There might conceivably be another Mrs. Wilmott — one who would be welcomed by her husband.” He smiled grimly. “I must try to find out more particulars from Miss Vaughan. Yesterday my mind refused to work. I was as near to panic as I have ever been.”

“I’m afraid you have reason for it,” she said. “When I had Daisy to myself I brought up the matter again and found that the Mrs. Wilmott she met came from the very part of London you lived in. She was pretty, too — very neat in appearance, Daisy said, and precise in her speech, with a high-pitched voice and a little quirk at the corner of her mouth.”

“My God,” he exclaimed, “you’ll have the girl suspicious!”

“I don’t think so. Anyhow, we had to make certain. I think we can be certain, don’t you?”

“My wife will never rest till she finds me!” he exclaimed. He looked wildly about the room.

“Don’t look so desperate.”

“I
am
desperate. I tell you, Adeline, I will not live with my wife again. I’ll hang myself from one of these rafters first!”

“She must not find you.”

“She will find me! You don’t know her. I tell you she’s indefatigable. Nothing will stop her.”

“You tell me this,” cried Adeline. “Yet you took passage to Canada without changing your name! You lived in Quebec under your own name! What did you expect?”

He spoke more calmly. “I thought she would abide by my decision.”

“Was that her habit?”

“Don’t be sarcastic, Adeline. I left her well provided for. She had the child. Why should she follow me?”

“Oh, listen to the man!” Adeline folded her arms to imprison her exasperation. “Oh, the innocence!
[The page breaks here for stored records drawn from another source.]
-- ==== Sys2Proof/Machine/Time.lean ====
section
/-! DEFINITION. The module time base (spec/01): its advance, its sources, samples, steps and rate corrections (R35 to R45,
R715). -/

namespace Sys2Proof.Machine

open Sys2Proof

/-! ## Advance -/

/-- Largest rate correction in ppm (R44): 0 acts as 1, values above 0xC8 as 0xC8. -/
def State.slewMax (s : State) : Nat := max 1 (min 0xC8 (s.fld dieB Reg.TBS_CTRL_SLEW_PPM))

/-- The rate correction in force: a free value not above SLEW_PPM and not 0, so that some correction always remains (R36). -/
def State.slew (s : State) : Nat := max 1 (min s.slewMax (Config.slewRate s.time.ticks))

/-- One nanosecond of the module reference clock: the count rises by 1, and by 1 more or none where the rate correction has
gathered a nanosecond (R36: it never decreases). -/
def State.tickTime (s : State) : State :=
  let t := { s.time with ticks := s.time.ticks + 1 }
  if t.corr = 0 then { s with ao := { s.ao with tb := (s.ao.tb + 1) % tbMod }, time := { t with acc := 0 } }
  else
    let acc := t.acc + s.slew
    if acc < 1000000 then { s with ao := { s.ao with tb := (s.ao.tb + 1) % tbMod }, time := { t with acc := acc } }
    else
      let up : Bool := decide ((0 : Int) < t.corr)
      let adj : Int := if up then 1 else -1
      { s with ao := { s.ao with tb := (if up then s.ao.tb + 2 else s.ao.tb) % tbMod },
               time := { t with acc := acc - 1000000, corr := t.corr - adj } }

/-- TIME_MESSAGE (R35): the B-die sends its count to every island, and each island corrects its local copy. -/
def execTimeMessage (s : State) : Res := .next { s with time := { s.time with synced := s.time.ticks } }

/-! ## Samples -/

/-- Drop a sample: REJECT is set (R45). -/
def State.rejectSample (s : State) : State := s.setFlag dieB Reg.TBS_STATUS_REJECT true

/-- Drive the offset of the current source towards 0 by rate (R36), and show it (R44). -/
def State.discipline (s : State) (r : TimeRef) (off : Int) : State :=
  if s.fld dieB Reg.TBS_STATUS_SOURCE = r.code then { s with time := { s.time with corr := -off, acc := 0 } } else s

/-- What is kept of a source at a sample, and the source chosen then; OFFSET is that of the current source (R37, R44). -/
def State.heard (s : State) (r : TimeRef) (x : TimeSrc) (off : Int) : State :=
  let s := ({ s with time := { s.time.setSrc r x with everLocked := s.time.everLocked || x.locked } } : State).selectSource
  if s.fld dieB Reg.TBS_STATUS_SOURCE = r.code then s.setFld dieB Reg.TBS_STATUS_OFFSET (ofInt 32 off) else s

/-- One sample of a source with the offset of the time base from it (R36 to R38, R44, R45, R715). Before the first entry to TWIN or SOLO
a head at cold boot without a partner steps to its first source. After it, a PTP or partner sample more than 1 µs off is rejected once
the source has come within 1 µs, and eight in a row shut the source out; a PTP or 1PPS source that is new since the entry, or has not come
within 1 µs since it, is recorded at its first sample. -/
def State.sample (s : State) (r : TimeRef) (off : Int) : State :=
  let x := (s.time.src r).judge s.ao.tb off
  let far : Bool := !(decide (-1000 ≤ off) && decide (off ≤ 1000))
  if !s.srcEnabled r || x.dead then s
  else if !s.time.entered then
    let s : State := s.heard r { x with seen := true } off
    if r ≠ .partner ∧ !s.time.stepped ∧ s.pair.partner.isNone ∧ s.fld dieB Reg.TBS_STATUS_SOURCE = r.code then
      { s.stepTime off with time := { (s.stepTime off).time with stepped := true } }
    else if r = .partner then s
    else s.discipline r off
  else if far && x.within && r != .pps then
    let n := x.rejects + 1
    ((s.heard r { x with rejects := n, dead := decide (8 ≤ n) } off).rejectSample).event dieB 0x08 1 noInst
  else
    let new := r != .partner && !x.sampled && (far || !x.seen)
    let s := if new then s.event dieB 0x08 2 noInst else s
    (s.heard r { x with seen := true, sampled := true, within := x.within || !far, rejects := 0 } off).discipline r off

/-! ## Commands -/

/-- PTP_SYNC_SAMPLE (R715): a Sync whose origin time is `origin` arrives now; `twoStep` says what its master is and `followUp`
whether its Follow_Up has come. It yields a sample once a delay exchange has completed. -/
def execPtpSyncSample (origin : Nat) (twoStep followUp : Bool) (s : State) : Res :=
  if twoStep && !followUp then .next s
  else
    let t2 := s.ao.tb
    let s := { s with time := { s.time with lastSync := some (origin, t2) } }
    match s.time.meanDelay with
    | none => .next s
    | some d => .next (s.sample .ptp ((t2 : Int) - origin - d))

/-- DELAY_REQ_SEND (R715). -/
def execDelayReqSend (s : State) : Res :=
  if s.flag dieB Reg.TBS_CTRL_PTP_EN then
    .next ({ s with time := { s.time with reqSent := some s.ao.tb } }.emit .delayReq)
  else .next s

/-- PTP_DELAY_RESP (R715): the master received the Delay_Req at `received`; the exchange of IEEE 1588-2019 gives the mean path
delay. -/
def execPtpDelayResp (received : Nat) (s : State) : Res :=
  match s.time.reqSent, s.time.lastSync with
  | some t3, some (t1, t2) =>
    let d : Int := (((t2 : Int) - t1) + ((received : Int) - t3)) / 2
    .next { s with time := { s.time with meanDelay := some d, reqSent := none } }
  | _, _ => .next s

/-- The order of the best master clock algorithm of IEEE 1588-2019 (PRESUMED, log entry 193): the attributes in turn, then the identity;
of two ways to one grandmaster, the one with fewer steps. -/
def PtpDs.better (a b : PtpDs × Nat) : Bool :=
  let key := fun (d : PtpDs × Nat) => [d.1.prio1, d.1.cls, d.1.accuracy, d.1.variance, d.1.prio2, d.1.id, d.2]
  match ((key a).zip (key b)).find? fun p => p.1 != p.2 with
  | some p => decide (p.1 < p.2)
  | none => false

/-- PTP_ANNOUNCE (R45): an Announce with its grandmaster's attributes and the steps removed. A better grandmaster takes the place of the
present one, and a change of identity is recorded; the present one's own attributes are followed. -/
def execPtpAnnounce (gm : PtpDs) (steps : Nat) (s : State) : Res :=
  let put : State := { s with time := { s.time with gm := some (gm, steps) } }
  match s.time.gm with
  | none => .next put
  | some g =>
    if g.1.id = gm.id then .next put
    else if PtpDs.better (gm, steps) g then .next (put.event dieB 0x08 4 noInst) else .next s

/-- The whole second nearest to a time; half-way counts to the later one (R715). -/
def nearestSecond (t : Nat) : Nat := (t + 500000000) / 1000000000 * 1000000000

/-- PPS_IN_EDGE (R715, R45): a rising edge of 1PPS in. An edge closer than 999 ms to the last, or farther than 1,001 ms, is
ignored. -/
def execPpsInEdge (s : State) : Res :=
  let now := s.ao.tb
  let ok := match s.time.lastPps with
    | none => true
    | some t => decide (999000000 ≤ now - t) && decide (now - t ≤ 1001000000)
  let s := { s with time := { s.time with lastPps := some now } }
  if ok then .next (s.sample .pps ((now : Int) - nearestSecond now))
  else .next (s.rejectSample.event dieB 0x08 3 noInst)

/-- PARTNER_TIME_TIMEOUT (R45): no partner exchange for 1 ms while the partner is in TWIN. -/
def execPartnerTimeTimeout (s : State) : Res :=
  if s.pair.head = .twin ∧ s.pair.partner = some .twin ∧ !s.time.partnerStale ∧ 1000000 ≤ s.since s.time.lastExch then
    .next (({ s with time := { s.time with partnerStale := true } }.selectSource).event dieB 0x08 6 noInst)
  else .next s

/-- PPS_OUT_EDGE (R715): 1PPS out rises at a whole second of the time base while PPS_OUT_EN is 1. -/
def execPpsOutEdge (s : State) : Res :=
  if s.flag dieB Reg.TBS_CTRL_PPS_OUT_EN && s.ao.tb % 1000000000 == 0 then .next (s.emit .ppsOut) else .next s

/-- What a TIME exchange leaves in the time base: when it was, whether the partner has a source, and that the offset is measured. -/
def State.noteExchange (s : State) (rtt : Nat) (hasSource : Bool) : State :=
  { s with time := { s.time with lastExch := s.ao.tb, partnerStale := false, partnerHasSource := hasSource,
                                 measured := s.time.measured || decide (rtt ≤ 2000) } }

/-- A TIME exchange has completed with the partner (R40, R45, R715): leadership passes at it, a round trip above 2 µs rejects
the sample without counting. -/
def State.timeExchange (s : State) (off : Int) (rtt : Nat) (hasSource : Bool) : State :=
  let s := s.setFld dieB Reg.TBS_PARTNER_OFFSET (ofInt 32 off)
  let s := s.setFld dieB Reg.TBS_PARTNER_ROUND_TRIP rtt
  let s := s.noteExchange rtt hasSource
  let s := if s.pair.head = .twin then s.setFlag dieB Reg.TBS_STATUS_LEADER s.leads else s
  let s := s.selectSource
  if 2000 < rtt then s.rejectSample
  else if s.follower || !s.time.entered then s.sample .partner off
  else s

end Sys2Proof.Machine
end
It is no wonder she is seeking you, James. For what a blank you have left in her life! How can she be herself without you there to badger and to hector and harass? God help her, she is like a waterfall with nothing to fall over!”

“Well, she won’t have me! I shall clear out. To think that she may walk in here at any moment! Did she mention a child?”

“Yes, she spoke of her daughter who had mumps on the voyage out.”

Wilmott’s face showed no fatherly concern at this news.

“Is the girl like her mother?” asked Adeline.

“No, but she is absolutely under her influence.”

“Who wouldn’t be!” exclaimed Adeline. “Who could live in the same house with such a woman and not be under her influence? You couldn’t, James.”

“I kept my secret hidden from her all those years,” he said grimly. “My secret intention to leave her.”

“You did well. What have you told Tite?”

“That I may be going away.”

She swept to him and took his head between her hands. She looked compellingly into his eyes. “You shall not go!” she said.

He drew violently away from her. “Don’t touch me! Don’t touch me — I love you too well! I have to keep telling myself that Philip is my friend.”

“We must take Philip into our confidence.” Her hands had dropped to her sides as though they had not touched him. She looked at him calmly. “We must tell him all. He and I will go to the town and see if we can find out where your wife is. It’s just as you say, she’s had plenty of time to follow you here.”

“What will Philip think of me?”

“He’ll be on your side. You have impoverished yourself for her. You can’t deliver over your body to her. What man would expect you to? Not Philip!”

“I wish it were not necessary to tell him.”

“Tell him yourself. As man to man you’ll make him understand.”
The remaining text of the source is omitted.